We now turn to statistical modeling, which is our point here. Statistical modeling also tries to represent some observations of numbers or events— now called a “sample” or “data”—in a more compact way, but it includes the possibility of randomness in the observations. Without getting into a philosophical discussion on what this “randomness” is (see my next book), let’s just say that statistical models acknowledge that the data will not be “fully” explained by the model. Statistical models will be happy to predict something about the data, but they will not be able to precisely reproduce the exact list of numbers. One might say, therefore, that statistical models are inferior, because they don’t have the explaining power that, say, Newton’s laws have, because Newton always gives you an exact answer. However, this assumes that you want to explain your data exactly; in biology, you almost never do. Every biologist knows that whenever they write down a number, a part of the observation is actually just randomness or noise due to methodological, biological, or other experimental contingencies. Indeed, it was a geneticist (Fisher) who really invented statistics after all—250 years after Newton’s law of universal gravitation. Especially with the advent of high-throughput molecular biology, it has never been more true that much of what we measure in biological experiments is noise or randomness. We spend a lot of time and energy measuring things that we can’t and don’t really want to explain. That’s why we need statistical modeling.

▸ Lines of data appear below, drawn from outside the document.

/-- Whether a POOLCFG write is allowed (R156, R238). -/
def State.poolOk (s : State) (d idx val : Nat) : Bool :=
  match poolPad d idx with
  | none => false
  | some (p, space) =>
    let x := s.pad p
    let lg := fld val 0 5
    let n := fld val 5 15
    let base := fld val 20 28 * 512
    decide (val < 2 ^ 48) && x.idle &&
      (lg == 0 || (decide (9 ≤ lg) && decide (lg ≤ 18) && decide (1 ≤ n) && decide (n ≤ 16384) && base % 2 ^ lg == 0 &&
        decide (base + n * 2 ^ lg ≤ space) && x.pools.all fun e => e.1 == fld idx 0 4 ||
          (decide (e.2.base * 512 + e.2.count * 2 ^ e.2.log2 ≤ base) || decide (base + n * 2 ^ lg ≤ e.2.base * 512))))

/-- POOLCFG written: the pool is made, with every slot at generation 1, or goes (R156, R158); of one that goes, the count and the base are not kept,
and the register reads 0. DESIGN CHOICE (log 107). -/
def State.setPool (s : State) (d idx val : Nat) : State :=
  match poolPad d idx with
  | none => s
  | some (p, _) =>
    let k := fld idx 0 4
    s.updPad p fun x =>
      { x with slots := x.slots.filter fun e => e.1 / 16384 != k
               pools := if fld val 0 5 = 0 then x.pools.del k else x.pools.put k ⟨fld val 0 5, fld val 5 15, fld val 20 28⟩ }

/-- UFENCE as it reads (R238). -/
def UnitSt.fenceWord (x : UnitSt) : Nat := if x.fence = 0 then 0 else 1 + 2 * x.fence

/-! ## Reading and writing them -/

/-- The number of indices of an indexed register, 0 for one without an index; none for a number not in the table (R238). -/
def csrIndex (n : Nat) : Option Nat :=
  if [0, 1, 2, 3, 4, 0x30, 0x31, 0x33, 0x41, 0x42, 0x50, 0x52].contains n then some 0
  else if 0x10 ≤ n ∧ n ≤ 0x16 then some 4096
  else match n with
    | 0x20 => some 65536
    | 0x32 => some 128
    | 0x34 => some 5
    | 0x35 => some 128
    | 0x40 => some 8192
    | 0x51 => some 8192
    | _ => none

/-- Whether an index is in range; a POOLCFG index must also name a pad of the die (R238). -/
def csrIdxOk (d n idx : Nat) : Bool :=
  match csrIndex n with
  | none => false
  | some 0 => true
  | some k => decide (idx < k) && (n != 0x20 || (poolPad d idx).isSome)

/-- The value that a register reads (R238); STATRD apart. -/
def State.csr (s : State) (d : Nat) (level n idx : Nat) : Nat :=
  let x := s.die d
  let q := s.queue d idx
  match n with
  | 0 => level
  | 1 => x.trapH
  | 2 => x.trapVA
  | 3 => x.trapQ
  | 4 => x.faultMB
  | 0x10 => (if q.en then 1 else 0) + if q.sup then 2 else 0
  | 0x11 => q.root
  | 0x12 => q.w1 + q.w2 * 2 ^ 32
  | 0x13 => q.w3
  | 0x14 => q.dbg
  | 0x15 => q.dbgPtr
  | 0x16 => q.notify
  | 0x20 => match poolPad d idx with
    | none => 0
    | some (p, _) => match (s.pad p).pools.entry? (fld idx 0 4) with
      | some c => c.log2 + c.count * 2 ^ 5 + c.base * 2 ^ 20
      | none => 0
  | 0x30 => x.locReq
  | 0x31 => x.remReq
  | 0x32 => (s.unit (d * 128 + idx)).secorr
  | 0x33 => Config.hbmCap
  | 0x34 => Config.lp6Cap
  | 0x35 => (s.unit (d * 128 + idx)).fenceWord
  | 0x41 => x.savePA
  | 0x42 => x.saveN
  | 0x52 => x.stat1
  | _ => 0

/-- The checks of CSRR (R238). -/
def State.csrrTrap (s : State) (d n idx : Nat) : Option Trap :=
  if !csrIdxOk d n idx || n == 0x40 || n == 0x50 then some (trapOf 3 4)
  else if n = 0x51 then s.statTrap d idx else none

/-- The slot of CSRR, bound 96 (R238). -/
def semCsrr (qp sd sa csr : Nat) : SlotSem :=
  { i := .csrr qp sd sa csr, q := qp
    check := fun s => s.csrrTrap s.cur.die csr (s.cur.rs sa).toNat
    eff := fun s =>
      let idx := (s.cur.rs sa).toNat
      let (s, v) := if csr = 0x51 then s.popStat s.cur.die idx else (s, s.csr s.cur.die s.cur.level csr idx)
      s.updCur fun c => c.write (c.ds sd) v 96 }
/-- CSRR (R238). -/
def execCsrr (qp sd sa csr : Nat) (s : State) : Host.Outcome State Fault Refusal := s.issuePriv (semCsrr qp sd sa csr)

/-- Whether a place and a physical address field hold nothing reserved: bits `lo` to 51 for the address (R152, R238). -/
def placeOk (v lo hi : Nat) : Bool := fld v 0 3 != 7 && fld v 3 (lo - 3) == 0 && decide (v < 2 ^ hi)

/-- Registers that CSRW may write (R238). -/
def csrWritable (n : Nat) : Bool := [1, 2, 3, 4, 0x10, 0x11, 0x12, 0x13, 0x14, 0x16, 0x20, 0x35, 0x40, 0x41, 0x42, 0x50].contains n

/-- Whether a register may hold a value (R238). -/
def State.csrValOk (s : State) (d n idx val : Nat) : Bool :=
  let q := s.queue d idx
  match n with
  | 1 => decide (val < 2 ^ 48)
  | 3 => decide (val < 4096)
  | 4 => decide (val < 1024)
  | 0x10 => decide (val < 4)
  | 0x11 => placeOk val 17 52
  | 0x12 => decide (val % 2 ^ 32 ≤ val / 2 ^ 32) && decide (val / 2 ^ 32 ≤ q.w3)
  | 0x13 => decide (val < 2 ^ 32) && decide (q.w2 ≤ val)
  | 0x14 => fld val 0 3 != 7 && fld val 9 7 == 0 && decide (val < 2 ^ 52)
  | 0x16 => decide (val < 2 ^ 13)
  | 0x20 => s.poolOk d idx val
  | 0x35 => val == 0 || val == 9
  | 0x41 => placeOk val 16 52
  | 0x42 => decide (128 ≤ val) && decide (val < 65536)
  | 0x50 => decide (val < 1024) && (fld val 8 2 == 1 || fld val 8 2 == 2) && (s.heldNode d (fld val 0 8)).isSome
  | _ => true

/-- The checks of CSRW: the number, the index, a register it may not write; a monitor field; the value (R238). A supervisor's write of QCTL breaks
the rule for SUP only where it would change SUP. DESIGN CHOICE (log 106). -/
def State.csrwTrap (s : State) (d level n idx val : Nat) : Option Trap :=
  if !csrIdxOk d n idx || !csrWritable n then some (trapOf 3 4)
  else if level < 2 ∧ ([1, 2, 3, 0x41, 0x42].contains n ∨ (n = 0x10 ∧ bit val 1 ≠ (s.queue d idx).sup)) then some (trapOf 4 3)
  else if s.csrValOk d n idx val then none else some (trapOf 3 4)

/-- What a CSRW does (R238). -/
def State.csrWrite (s : State) (d n idx val : Nat) : State :=
  match n with
  | 1 => s.updDie d fun x => { x with trapH := val }
  | 2 => s.updDie d fun x => { x with trapVA := val }
  | 3 => s.updDie d fun x => { x with trapQ := val }
  | 4 => s.updDie d fun x => { x with faultMB := val }
  | 0x10 => s.setQctl d idx val
  | 0x11 => s.setQroot d idx val
  | 0x12 => s.updQueue d idx fun x => { x with w1 := val % 2 ^ 32, w2 := val / 2 ^ 32 }
  | 0x13 => s.updQueue d idx fun x => { x with w3 := val }
  | 0x14 => s.updQueue d idx fun x => { x with dbg := val }
  | 0x16 => s.updQueue d idx fun x => { x with notify := val }
  | 0x20 => s.setPool d idx val
  | 0x35 => if val = 0 then s.ufenceClear (d * 128 + idx) else s.fenceUnit (d * 128 + idx) 4
  | 0x40 => s.xinv d idx val
  | 0x41 => s.updDie d fun x => { x with savePA := val }
  | 0x42 => s.updDie d fun x => { x with saveN := val }
  | 0x50 => if fld val 8 2 = 1 then s.releaseNode d (fld val 0 8) else s.failNode d (fld val 0 8)
  | _ => s

/-- The slot of CSRW (R238, R424): it writes in its first cycle, and its write holds at once at die scope (log 9). -/
def semCsrw (qp sa sb csr : Nat) : SlotSem :=
  { i := .csrw qp sa sb csr, q := qp
    check := fun s => s.csrwTrap s.cur.die s.cur.level csr (s.cur.rs sb).toNat (s.cur.rs sa).toNat
    start := some fun s => s.csrWrite s.cur.die csr (s.cur.rs sb).toNat (s.cur.rs sa).toNat
    eff := fun s => s }
/-- CSRW (R238). -/
def execCsrw (qp sa sb csr : Nat) (s : State) : Host.Outcome State Fault Refusal := s.issuePriv (semCsrw qp sa sb csr)

/-- XINV (R239). -/
def execXinv (d idx val : Nat) (s : State) : Host.Outcome State Fault Refusal :=
  .next (if csrIdxOk d 0x40 idx then s.xinv d idx val else s)

/-- QROOT_WRITE (R143, R238). -/
def execQrootWrite (d q val : Nat) (s : State) : Host.Outcome State Fault Refusal :=
  .next (if csrIdxOk d 0x11 q && s.csrValOk d 0x11 q val then s.setQroot d q val else s)

/-- NODECTL_RELEASE (R124, R238). -/
def execNodectlRelease (d n : Nat) (s : State) : Host.Outcome State Fault Refusal := .next (s.releaseNode d n)

/-- NODECTL_FAIL (R124, R238). -/
def execNodectlFail (d n : Nat) (s : State) : Host.Outcome State Fault Refusal := .next (s.failNode d n)

/-- UFENCE_CLEAR (R226, R238). -/
def execUfenceClear (d u : Nat) (s : State) : Host.Outcome State Fault Refusal :=
  .next (if u < 128 then s.ufenceClear (d * 128 + u) else s)

/-- UFENCE_SET (R238). -/
def execUfenceSet (d u : Nat) (s : State) : Host.Outcome State Fault Refusal :=
  .next (if u < 128 then s.fenceUnit (d * 128 + u) 4 else s)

Although I won’t spend more time on it in this book, it’s worth noting that sometimes the randomness in our biological observations is interesting and is something that we do want to explain. Perhaps this is most well- appreciated in the gene expression field, where it’s thought that inherently stochastic molecular processes create inherent “noise” or stochasticity in gene expression (McAdams and Arkin 1997). In this case, there has even been considerable success predicting the mathematical form of the variability based on biophysical assumptions (Shahrezaei and Swain 2008). Thus, statistical modeling is not only a convenient way to deal with imperfect experimental measurements, but, in some cases, the only way to deal with the inherent stochasticity of nature.